▼
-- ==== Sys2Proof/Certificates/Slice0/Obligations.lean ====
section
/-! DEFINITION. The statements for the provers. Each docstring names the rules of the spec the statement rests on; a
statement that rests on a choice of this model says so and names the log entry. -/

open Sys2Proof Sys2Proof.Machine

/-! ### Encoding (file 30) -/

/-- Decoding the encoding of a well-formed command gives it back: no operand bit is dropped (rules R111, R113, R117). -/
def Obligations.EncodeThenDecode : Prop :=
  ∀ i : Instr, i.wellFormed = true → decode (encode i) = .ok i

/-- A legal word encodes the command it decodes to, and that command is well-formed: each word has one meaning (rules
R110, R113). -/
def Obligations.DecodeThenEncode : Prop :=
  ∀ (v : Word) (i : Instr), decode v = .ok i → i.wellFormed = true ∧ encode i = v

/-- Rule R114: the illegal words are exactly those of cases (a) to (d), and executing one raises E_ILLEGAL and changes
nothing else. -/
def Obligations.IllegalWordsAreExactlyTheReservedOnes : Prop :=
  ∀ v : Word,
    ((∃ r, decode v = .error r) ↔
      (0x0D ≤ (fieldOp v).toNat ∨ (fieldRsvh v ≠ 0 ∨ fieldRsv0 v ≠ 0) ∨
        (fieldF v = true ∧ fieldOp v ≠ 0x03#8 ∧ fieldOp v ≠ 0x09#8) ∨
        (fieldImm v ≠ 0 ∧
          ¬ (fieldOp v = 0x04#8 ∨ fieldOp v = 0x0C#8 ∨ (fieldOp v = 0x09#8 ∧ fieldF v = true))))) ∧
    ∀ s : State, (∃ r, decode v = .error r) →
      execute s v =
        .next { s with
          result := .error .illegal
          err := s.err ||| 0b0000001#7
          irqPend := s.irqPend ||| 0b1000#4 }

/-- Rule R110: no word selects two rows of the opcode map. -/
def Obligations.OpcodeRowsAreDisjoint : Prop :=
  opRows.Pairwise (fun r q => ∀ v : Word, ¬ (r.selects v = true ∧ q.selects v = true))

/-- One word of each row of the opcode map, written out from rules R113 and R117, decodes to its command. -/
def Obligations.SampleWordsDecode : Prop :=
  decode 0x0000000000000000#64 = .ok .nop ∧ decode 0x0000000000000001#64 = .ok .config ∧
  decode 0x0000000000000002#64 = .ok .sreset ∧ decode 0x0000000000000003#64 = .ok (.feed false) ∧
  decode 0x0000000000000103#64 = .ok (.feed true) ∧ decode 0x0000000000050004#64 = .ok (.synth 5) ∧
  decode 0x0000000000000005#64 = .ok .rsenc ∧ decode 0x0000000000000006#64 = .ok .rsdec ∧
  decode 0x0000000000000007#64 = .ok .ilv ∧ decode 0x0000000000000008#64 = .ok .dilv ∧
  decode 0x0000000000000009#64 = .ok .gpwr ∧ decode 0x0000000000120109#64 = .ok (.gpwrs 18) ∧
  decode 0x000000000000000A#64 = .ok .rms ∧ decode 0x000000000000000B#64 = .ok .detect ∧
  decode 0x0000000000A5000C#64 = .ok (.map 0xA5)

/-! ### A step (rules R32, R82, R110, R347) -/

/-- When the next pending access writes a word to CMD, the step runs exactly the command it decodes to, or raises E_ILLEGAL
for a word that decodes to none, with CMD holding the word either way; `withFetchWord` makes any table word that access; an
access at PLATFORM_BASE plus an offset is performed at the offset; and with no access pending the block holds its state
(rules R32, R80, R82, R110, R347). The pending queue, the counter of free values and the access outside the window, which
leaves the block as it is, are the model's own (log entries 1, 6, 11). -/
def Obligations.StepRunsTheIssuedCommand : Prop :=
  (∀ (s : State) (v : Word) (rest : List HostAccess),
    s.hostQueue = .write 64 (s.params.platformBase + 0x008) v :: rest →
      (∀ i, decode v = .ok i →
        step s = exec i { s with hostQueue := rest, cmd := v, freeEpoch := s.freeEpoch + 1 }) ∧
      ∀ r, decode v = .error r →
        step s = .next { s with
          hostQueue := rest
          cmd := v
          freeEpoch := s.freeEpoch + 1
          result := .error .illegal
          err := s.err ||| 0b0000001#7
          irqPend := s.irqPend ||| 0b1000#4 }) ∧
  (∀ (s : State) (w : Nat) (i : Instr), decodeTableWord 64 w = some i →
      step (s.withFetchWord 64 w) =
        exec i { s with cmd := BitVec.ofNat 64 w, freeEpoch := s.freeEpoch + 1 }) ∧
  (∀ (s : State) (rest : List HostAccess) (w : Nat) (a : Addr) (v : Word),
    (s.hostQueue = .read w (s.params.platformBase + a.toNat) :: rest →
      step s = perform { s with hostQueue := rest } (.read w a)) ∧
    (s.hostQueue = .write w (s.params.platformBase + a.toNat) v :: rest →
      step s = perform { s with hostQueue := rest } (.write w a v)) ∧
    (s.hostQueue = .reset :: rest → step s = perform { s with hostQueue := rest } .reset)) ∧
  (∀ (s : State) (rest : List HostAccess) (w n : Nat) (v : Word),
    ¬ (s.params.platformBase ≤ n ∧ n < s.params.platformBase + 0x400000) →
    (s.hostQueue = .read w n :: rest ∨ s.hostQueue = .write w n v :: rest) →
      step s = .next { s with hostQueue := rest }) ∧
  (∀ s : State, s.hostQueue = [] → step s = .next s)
▲
### Directions
Taking care to match every character, output all of the entries above.

### Answer area
-- ==== Sys2Proof/Certificates/Slice0/Obligations.lean ====
section
/-! DEFINITION. The statements for the provers. Each docstring names the rules of the spec the statement rests on; a
statement that rests on a choice of this model says so and names the log entry. -/

open Sys2Proof Sys2Proof.Machine

/-! ### Encoding (file 30) -/

/-- Decoding the encoding of a well-formed command gives it back: no operand bit is dropped (rules R111, R113, R117). -/
def Obligations.EncodeThenDecode : Prop :=
  ∀ i : Instr, i.wellFormed = true → decode (encode i) = .ok i

/-- A legal word encodes the command it decodes to, and that command is well-formed: each word has one meaning (rules
R110, R113). -/
def Obligations.DecodeThenEncode : Prop :=
  ∀ (v : Word) (i : Instr), decode v = .ok i → i.wellFormed = true ∧ encode i = v

/-- Rule R114: the illegal words are exactly those of cases (a) to (d), and executing one raises E_ILLEGAL and changes
nothing else. -/
def Obligations.IllegalWordsAreExactlyTheReservedOnes : Prop :=
  ∀ v : Word,
    ((∃ r, decode v = .error r) ↔
      (0x0D ≤ (fieldOp v).toNat ∨ (fieldRsvh v ≠ 0 ∨ fieldRsv0 v ≠ 0) ∨
        (fieldF v = true ∧ fieldOp v ≠ 0x03#8 ∧ fieldOp v ≠ 0x09#8) ∨
        (fieldImm v ≠ 0 ∧
          ¬ (fieldOp v = 0x04#8 ∨ fieldOp v = 0x0C#8 ∨ (fieldOp v = 0x09#8 ∧ fieldF v = true))))) ∧
    ∀ s : State, (∃ r, decode v = .error r) →
      execute s v =
        .next { s with
          result := .error .illegal
          err := s.err ||| 0b0000001#7
          irqPend := s.irqPend ||| 0b1000#4 }

/-- Rule R110: no word selects two rows of the opcode map. -/
def Obligations.OpcodeRowsAreDisjoint : Prop :=
  opRows.Pairwise (fun r q => ∀ v : Word, ¬ (r.selects v = true ∧ q.selects v = true))

/-- One word of each row of the opcode map, written out from rules R113 and R117, decodes to its command. -/
def Obligations.SampleWordsDecode : Prop :=
  decode 0x0000000000000000#64 = .ok .nop ∧ decode 0x0000000000000001#64 = .ok .config ∧
  decode 0x0000000000000002#64 = .ok .sreset ∧ decode 0x0000000000000003#64 = .ok (.feed false) ∧
  decode 0x0000000000000103#64 = .ok (.feed true) ∧ decode 0x0000000000050004#64 = .ok (.synth 5) ∧
  decode 0x0000000000000005#64 = .ok .rsenc ∧ decode 0x0000000000000006#64 = .ok .rsdec ∧
  decode 0x0000000000000007#64 = .ok .ilv ∧ decode 0x0000000000000008#64 = .ok .dilv ∧
  decode 0x0000000000000009#64 = .ok .gpwr ∧ decode 0x0000000000120109#64 = .ok (.gpwrs 18) ∧
  decode 0x000000000000000A#64 = .ok .rms ∧ decode 0x000000000000000B#64 = .ok .detect ∧
  decode 0x0000000000A5000C#64 = .ok (.map 0xA5)

/-! ### A step (rules R32, R82, R110, R347) -/

/-- When the next pending access writes a word to CMD, the step runs exactly the command it decodes to, or raises E_ILLEGAL
for a word that decodes to none, with CMD holding the word either way; `withFetchWord` makes any table word that access; an
access at PLATFORM_BASE plus an offset is performed at the offset; and with no access pending the block holds its state
(rules R32, R80, R82, R110, R347). The pending queue, the counter of free values and the access outside the window, which
leaves the block as it is, are the model's own (log entries 1, 6, 11). -/
def Obligations.StepRunsTheIssuedCommand : Prop :=
  (∀ (s : State) (v : Word) (rest : List HostAccess),
    s.hostQueue = .write 64 (s.params.platformBase + 0x008) v :: rest →
      (∀ i, decode v = .ok i →
        step s = exec i { s with hostQueue := rest, cmd := v, freeEpoch := s.freeEpoch + 1 }) ∧
      ∀ r, decode v = .error r →
        step s = .next { s with
          hostQueue := rest
          cmd := v
          freeEpoch := s.freeEpoch + 1
          result := .error .illegal
          err := s.err ||| 0b0000001#7
          irqPend := s.irqPend ||| 0b1000#4 }) ∧
  (∀ (s : State) (w : Nat) (i : Instr), decodeTableWord 64 w = some i →
      step (s.withFetchWord 64 w) =
        exec i { s with cmd := BitVec.ofNat 64 w, freeEpoch := s.freeEpoch + 1 }) ∧
  (∀ (s : State) (rest : List HostAccess) (w : Nat) (a : Addr) (v : Word),
    (s.hostQueue = .read w (s.params.platformBase + a.toNat) :: rest →
      step s = perform { s with hostQueue := rest } (.read w a)) ∧
    (s.hostQueue = .write w (s.params.platformBase + a.toNat) v :: rest →
      step s = perform { s with hostQueue := rest } (.write w a v)) ∧
    (s.hostQueue = .reset :: rest → step s = perform { s with hostQueue := rest } .reset)) ∧
  (∀ (s : State) (rest : List HostAccess) (w n : Nat) (v : Word),
    ¬ (s.params.platformBase ≤ n ∧ n < s.params.platformBase + 0x400000) →
    (s.hostQueue = .read w n :: rest ∨ s.hostQueue = .write w n v :: rest) →
      step s = .next { s with hostQueue := rest }) ∧
  (∀ s : State, s.hostQueue = [] → step s = .next s)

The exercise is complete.